● **Requirement**
Only the lines below, from the one with "have c0 : avoids Foot.count" through the one with "def Foot.takeAck : List", are to be written out, exactly.

● **Input data**
*** Begin section ***
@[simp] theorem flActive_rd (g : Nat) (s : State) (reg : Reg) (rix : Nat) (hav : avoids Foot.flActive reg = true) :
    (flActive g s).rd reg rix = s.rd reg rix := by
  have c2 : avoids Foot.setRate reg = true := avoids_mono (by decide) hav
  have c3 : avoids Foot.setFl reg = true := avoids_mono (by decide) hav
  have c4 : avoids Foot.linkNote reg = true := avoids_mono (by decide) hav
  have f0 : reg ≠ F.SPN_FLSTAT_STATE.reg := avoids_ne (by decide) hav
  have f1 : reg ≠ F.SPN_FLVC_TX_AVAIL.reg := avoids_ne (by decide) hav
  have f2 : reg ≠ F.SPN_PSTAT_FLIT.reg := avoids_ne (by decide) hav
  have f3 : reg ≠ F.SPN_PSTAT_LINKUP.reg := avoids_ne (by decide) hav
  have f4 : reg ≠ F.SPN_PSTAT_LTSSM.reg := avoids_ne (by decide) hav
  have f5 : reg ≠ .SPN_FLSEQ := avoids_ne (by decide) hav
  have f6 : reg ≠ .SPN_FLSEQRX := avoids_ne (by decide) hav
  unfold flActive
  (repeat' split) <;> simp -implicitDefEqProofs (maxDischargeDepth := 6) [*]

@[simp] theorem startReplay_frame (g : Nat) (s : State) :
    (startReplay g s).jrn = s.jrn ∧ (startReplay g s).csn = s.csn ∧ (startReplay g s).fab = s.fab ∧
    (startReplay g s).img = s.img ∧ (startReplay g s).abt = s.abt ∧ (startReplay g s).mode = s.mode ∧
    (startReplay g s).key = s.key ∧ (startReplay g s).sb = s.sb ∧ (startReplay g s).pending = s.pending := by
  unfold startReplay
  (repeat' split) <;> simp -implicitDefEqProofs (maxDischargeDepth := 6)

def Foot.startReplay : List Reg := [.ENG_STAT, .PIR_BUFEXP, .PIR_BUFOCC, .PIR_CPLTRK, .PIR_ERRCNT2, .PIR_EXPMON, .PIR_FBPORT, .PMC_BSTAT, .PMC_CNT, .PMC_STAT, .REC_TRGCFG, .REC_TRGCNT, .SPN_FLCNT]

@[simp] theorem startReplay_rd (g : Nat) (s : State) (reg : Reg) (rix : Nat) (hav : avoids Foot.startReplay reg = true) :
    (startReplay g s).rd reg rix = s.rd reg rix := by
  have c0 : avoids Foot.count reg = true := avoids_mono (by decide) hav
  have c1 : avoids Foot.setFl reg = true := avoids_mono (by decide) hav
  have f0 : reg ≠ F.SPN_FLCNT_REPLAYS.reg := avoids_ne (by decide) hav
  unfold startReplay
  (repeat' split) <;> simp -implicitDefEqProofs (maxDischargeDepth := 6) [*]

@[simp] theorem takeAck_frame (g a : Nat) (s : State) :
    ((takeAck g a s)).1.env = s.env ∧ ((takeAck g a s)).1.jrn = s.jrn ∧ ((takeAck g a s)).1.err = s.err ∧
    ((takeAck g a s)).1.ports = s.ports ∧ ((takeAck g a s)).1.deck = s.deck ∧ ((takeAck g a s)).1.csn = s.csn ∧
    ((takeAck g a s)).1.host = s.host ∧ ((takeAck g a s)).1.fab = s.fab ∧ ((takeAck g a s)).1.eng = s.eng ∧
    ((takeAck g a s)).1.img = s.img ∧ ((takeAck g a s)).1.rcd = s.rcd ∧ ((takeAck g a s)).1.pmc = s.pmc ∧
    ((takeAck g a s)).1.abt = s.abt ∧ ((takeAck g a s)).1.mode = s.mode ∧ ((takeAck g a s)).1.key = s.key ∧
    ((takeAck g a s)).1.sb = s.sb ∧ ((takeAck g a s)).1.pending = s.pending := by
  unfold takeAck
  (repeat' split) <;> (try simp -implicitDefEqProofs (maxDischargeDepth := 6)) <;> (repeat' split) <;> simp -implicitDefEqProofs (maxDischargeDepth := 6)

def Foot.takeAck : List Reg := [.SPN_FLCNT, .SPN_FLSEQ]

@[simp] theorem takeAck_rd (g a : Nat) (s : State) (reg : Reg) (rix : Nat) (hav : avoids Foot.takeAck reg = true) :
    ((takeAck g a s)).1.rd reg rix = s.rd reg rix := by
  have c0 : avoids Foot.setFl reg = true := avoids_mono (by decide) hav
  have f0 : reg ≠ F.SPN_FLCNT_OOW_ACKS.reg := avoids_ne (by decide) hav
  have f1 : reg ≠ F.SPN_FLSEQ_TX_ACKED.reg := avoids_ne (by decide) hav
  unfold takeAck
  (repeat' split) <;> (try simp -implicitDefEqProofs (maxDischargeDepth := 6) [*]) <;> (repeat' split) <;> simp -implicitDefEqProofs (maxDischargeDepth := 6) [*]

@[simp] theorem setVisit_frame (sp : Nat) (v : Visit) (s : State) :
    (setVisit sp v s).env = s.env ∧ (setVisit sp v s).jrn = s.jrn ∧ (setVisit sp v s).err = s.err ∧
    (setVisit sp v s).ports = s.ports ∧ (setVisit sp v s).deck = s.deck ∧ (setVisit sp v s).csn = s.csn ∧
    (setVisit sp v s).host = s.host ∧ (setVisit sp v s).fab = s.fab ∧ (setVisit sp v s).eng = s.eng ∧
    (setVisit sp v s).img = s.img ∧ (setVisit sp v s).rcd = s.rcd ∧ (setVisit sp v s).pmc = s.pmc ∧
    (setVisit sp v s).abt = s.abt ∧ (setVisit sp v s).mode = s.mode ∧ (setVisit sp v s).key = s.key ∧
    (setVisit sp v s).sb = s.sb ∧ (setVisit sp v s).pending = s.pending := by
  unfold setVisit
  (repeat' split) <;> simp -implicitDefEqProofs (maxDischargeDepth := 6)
*** End section ***
*** Begin section ***
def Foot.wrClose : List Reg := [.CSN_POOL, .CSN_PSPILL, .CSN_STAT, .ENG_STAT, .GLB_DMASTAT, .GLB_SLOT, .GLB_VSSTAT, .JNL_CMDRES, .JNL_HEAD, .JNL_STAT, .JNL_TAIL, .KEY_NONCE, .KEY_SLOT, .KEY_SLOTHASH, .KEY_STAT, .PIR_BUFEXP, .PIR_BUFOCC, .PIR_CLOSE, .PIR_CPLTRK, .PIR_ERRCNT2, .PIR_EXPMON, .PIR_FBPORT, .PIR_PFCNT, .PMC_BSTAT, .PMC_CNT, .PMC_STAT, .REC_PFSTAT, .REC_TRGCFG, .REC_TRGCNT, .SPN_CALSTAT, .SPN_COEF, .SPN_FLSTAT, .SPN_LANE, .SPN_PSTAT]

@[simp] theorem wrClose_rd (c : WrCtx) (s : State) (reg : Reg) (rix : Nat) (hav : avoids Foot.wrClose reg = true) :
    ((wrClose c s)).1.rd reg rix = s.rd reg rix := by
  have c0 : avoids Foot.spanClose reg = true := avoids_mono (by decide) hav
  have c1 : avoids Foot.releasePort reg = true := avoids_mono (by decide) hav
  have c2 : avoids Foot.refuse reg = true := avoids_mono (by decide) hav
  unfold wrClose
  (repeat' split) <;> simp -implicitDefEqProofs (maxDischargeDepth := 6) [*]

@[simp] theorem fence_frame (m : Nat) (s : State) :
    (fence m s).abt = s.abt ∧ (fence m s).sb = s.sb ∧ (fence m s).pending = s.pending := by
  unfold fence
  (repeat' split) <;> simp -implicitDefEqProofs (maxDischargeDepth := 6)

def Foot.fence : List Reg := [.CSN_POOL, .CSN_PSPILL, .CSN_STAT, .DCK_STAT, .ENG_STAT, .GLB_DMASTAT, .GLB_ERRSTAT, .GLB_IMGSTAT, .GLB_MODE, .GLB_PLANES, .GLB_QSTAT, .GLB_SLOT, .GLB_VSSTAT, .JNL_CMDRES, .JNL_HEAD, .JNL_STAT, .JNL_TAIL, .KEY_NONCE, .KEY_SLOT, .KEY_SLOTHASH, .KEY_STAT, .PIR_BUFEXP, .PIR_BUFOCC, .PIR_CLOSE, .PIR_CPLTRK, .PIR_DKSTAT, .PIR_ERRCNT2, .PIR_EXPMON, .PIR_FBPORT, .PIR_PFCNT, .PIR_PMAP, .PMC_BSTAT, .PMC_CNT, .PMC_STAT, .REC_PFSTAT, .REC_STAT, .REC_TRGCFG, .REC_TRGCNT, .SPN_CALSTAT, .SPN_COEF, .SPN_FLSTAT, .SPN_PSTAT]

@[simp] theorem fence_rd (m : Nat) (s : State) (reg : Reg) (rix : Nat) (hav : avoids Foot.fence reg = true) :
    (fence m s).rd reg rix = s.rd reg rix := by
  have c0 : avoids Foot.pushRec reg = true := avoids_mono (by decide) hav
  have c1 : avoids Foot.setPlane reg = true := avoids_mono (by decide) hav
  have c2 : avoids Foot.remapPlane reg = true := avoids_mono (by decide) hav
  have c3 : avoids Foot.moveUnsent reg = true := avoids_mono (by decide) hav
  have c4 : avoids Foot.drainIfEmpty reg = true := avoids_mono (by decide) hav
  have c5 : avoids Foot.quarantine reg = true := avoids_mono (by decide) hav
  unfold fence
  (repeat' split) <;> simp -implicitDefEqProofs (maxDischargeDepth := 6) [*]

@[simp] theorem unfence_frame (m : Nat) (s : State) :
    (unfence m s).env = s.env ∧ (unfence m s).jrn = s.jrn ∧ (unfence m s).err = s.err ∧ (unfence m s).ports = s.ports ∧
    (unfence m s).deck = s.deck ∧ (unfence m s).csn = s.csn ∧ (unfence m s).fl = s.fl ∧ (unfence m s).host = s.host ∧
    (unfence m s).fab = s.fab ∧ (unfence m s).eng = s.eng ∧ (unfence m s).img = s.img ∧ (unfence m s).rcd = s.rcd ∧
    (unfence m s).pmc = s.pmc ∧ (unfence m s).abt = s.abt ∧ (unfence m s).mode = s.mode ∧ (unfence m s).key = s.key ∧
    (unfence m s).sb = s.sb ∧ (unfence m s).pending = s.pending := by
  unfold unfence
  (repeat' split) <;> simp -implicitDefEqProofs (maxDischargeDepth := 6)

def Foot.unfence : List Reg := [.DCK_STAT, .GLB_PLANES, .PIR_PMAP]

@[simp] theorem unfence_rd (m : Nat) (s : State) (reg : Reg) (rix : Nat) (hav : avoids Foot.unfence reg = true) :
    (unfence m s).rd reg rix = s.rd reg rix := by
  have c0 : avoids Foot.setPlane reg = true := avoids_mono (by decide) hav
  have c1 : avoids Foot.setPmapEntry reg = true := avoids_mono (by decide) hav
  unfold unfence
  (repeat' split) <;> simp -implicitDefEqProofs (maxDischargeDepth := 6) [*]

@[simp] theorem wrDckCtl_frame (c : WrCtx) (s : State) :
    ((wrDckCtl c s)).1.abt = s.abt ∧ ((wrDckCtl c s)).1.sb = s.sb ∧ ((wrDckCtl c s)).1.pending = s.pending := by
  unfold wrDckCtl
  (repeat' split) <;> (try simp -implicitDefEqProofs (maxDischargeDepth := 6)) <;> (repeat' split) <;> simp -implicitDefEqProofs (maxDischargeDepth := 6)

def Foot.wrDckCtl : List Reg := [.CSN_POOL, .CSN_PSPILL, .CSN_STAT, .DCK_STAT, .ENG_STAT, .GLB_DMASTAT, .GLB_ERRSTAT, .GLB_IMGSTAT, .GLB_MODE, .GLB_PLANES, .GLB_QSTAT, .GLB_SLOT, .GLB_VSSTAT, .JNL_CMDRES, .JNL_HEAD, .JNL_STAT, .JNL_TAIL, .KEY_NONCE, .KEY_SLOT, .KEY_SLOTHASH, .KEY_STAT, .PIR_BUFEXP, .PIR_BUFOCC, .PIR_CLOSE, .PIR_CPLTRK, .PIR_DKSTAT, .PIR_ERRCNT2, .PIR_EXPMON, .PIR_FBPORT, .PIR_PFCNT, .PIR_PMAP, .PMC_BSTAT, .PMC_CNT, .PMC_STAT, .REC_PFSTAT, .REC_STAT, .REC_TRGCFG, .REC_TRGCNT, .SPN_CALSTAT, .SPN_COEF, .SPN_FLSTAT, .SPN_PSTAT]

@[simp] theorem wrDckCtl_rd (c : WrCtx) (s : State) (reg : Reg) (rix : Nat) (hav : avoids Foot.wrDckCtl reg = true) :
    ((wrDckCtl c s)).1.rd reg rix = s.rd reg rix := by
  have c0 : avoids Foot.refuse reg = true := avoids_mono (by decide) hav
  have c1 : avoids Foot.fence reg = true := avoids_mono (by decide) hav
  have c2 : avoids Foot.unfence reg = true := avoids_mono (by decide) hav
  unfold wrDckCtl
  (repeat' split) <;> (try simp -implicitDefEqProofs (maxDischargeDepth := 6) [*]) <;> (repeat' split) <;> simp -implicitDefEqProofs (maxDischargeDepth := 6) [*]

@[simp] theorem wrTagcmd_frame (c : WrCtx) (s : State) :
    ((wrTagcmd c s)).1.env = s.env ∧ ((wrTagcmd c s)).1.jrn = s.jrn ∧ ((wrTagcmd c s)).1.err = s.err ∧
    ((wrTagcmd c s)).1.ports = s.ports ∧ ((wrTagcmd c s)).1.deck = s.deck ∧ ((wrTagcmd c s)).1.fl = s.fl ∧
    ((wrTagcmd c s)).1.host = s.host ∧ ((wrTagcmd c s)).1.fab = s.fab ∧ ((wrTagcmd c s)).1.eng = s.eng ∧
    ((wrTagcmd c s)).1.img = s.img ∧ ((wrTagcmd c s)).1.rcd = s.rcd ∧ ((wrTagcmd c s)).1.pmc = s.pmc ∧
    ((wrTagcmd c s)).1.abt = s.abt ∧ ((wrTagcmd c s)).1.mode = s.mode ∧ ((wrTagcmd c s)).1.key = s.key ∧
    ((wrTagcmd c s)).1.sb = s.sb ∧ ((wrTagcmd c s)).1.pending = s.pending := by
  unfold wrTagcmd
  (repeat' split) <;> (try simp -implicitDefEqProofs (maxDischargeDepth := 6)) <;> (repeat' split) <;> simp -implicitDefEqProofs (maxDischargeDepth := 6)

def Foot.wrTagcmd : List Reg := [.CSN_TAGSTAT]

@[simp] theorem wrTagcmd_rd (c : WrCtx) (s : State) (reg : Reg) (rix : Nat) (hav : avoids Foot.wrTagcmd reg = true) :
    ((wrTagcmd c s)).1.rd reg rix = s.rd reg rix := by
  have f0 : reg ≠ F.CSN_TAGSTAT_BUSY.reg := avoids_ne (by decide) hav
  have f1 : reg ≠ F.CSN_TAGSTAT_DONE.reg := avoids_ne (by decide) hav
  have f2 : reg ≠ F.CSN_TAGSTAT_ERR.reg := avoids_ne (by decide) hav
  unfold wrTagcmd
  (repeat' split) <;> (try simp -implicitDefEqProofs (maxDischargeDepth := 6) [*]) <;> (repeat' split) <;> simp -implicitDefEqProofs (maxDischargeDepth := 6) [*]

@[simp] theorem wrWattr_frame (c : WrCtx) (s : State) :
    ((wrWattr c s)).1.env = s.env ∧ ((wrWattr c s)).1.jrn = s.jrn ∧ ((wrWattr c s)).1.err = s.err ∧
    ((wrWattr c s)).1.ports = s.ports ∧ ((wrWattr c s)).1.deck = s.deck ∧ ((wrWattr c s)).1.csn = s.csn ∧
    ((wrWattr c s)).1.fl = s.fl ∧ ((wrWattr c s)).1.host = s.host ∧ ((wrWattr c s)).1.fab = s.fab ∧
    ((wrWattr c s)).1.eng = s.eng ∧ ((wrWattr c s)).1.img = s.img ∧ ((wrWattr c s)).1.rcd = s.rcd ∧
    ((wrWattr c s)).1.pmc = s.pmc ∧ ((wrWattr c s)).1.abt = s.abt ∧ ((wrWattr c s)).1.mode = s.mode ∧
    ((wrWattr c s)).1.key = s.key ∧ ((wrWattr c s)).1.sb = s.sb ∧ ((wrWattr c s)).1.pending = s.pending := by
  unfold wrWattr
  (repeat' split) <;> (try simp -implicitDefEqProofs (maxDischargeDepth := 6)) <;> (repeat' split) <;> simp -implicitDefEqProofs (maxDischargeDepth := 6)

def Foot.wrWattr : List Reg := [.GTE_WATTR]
*** End section ***
● **Exercise answer**
  have c0 : avoids Foot.count reg = true := avoids_mono (by decide) hav
  have c1 : avoids Foot.setFl reg = true := avoids_mono (by decide) hav
  have f0 : reg ≠ F.SPN_FLCNT_REPLAYS.reg := avoids_ne (by decide) hav
  unfold startReplay
  (repeat' split) <;> simp -implicitDefEqProofs (maxDischargeDepth := 6) [*]

@[simp] theorem takeAck_frame (g a : Nat) (s : State) :
    ((takeAck g a s)).1.env = s.env ∧ ((takeAck g a s)).1.jrn = s.jrn ∧ ((takeAck g a s)).1.err = s.err ∧
    ((takeAck g a s)).1.ports = s.ports ∧ ((takeAck g a s)).1.deck = s.deck ∧ ((takeAck g a s)).1.csn = s.csn ∧
    ((takeAck g a s)).1.host = s.host ∧ ((takeAck g a s)).1.fab = s.fab ∧ ((takeAck g a s)).1.eng = s.eng ∧
    ((takeAck g a s)).1.img = s.img ∧ ((takeAck g a s)).1.rcd = s.rcd ∧ ((takeAck g a s)).1.pmc = s.pmc ∧
    ((takeAck g a s)).1.abt = s.abt ∧ ((takeAck g a s)).1.mode = s.mode ∧ ((takeAck g a s)).1.key = s.key ∧
    ((takeAck g a s)).1.sb = s.sb ∧ ((takeAck g a s)).1.pending = s.pending := by
  unfold takeAck
  (repeat' split) <;> (try simp -implicitDefEqProofs (maxDischargeDepth := 6)) <;> (repeat' split) <;> simp -implicitDefEqProofs (maxDischargeDepth := 6)

def Foot.takeAck : List Reg := [.SPN_FLCNT, .SPN_FLSEQ]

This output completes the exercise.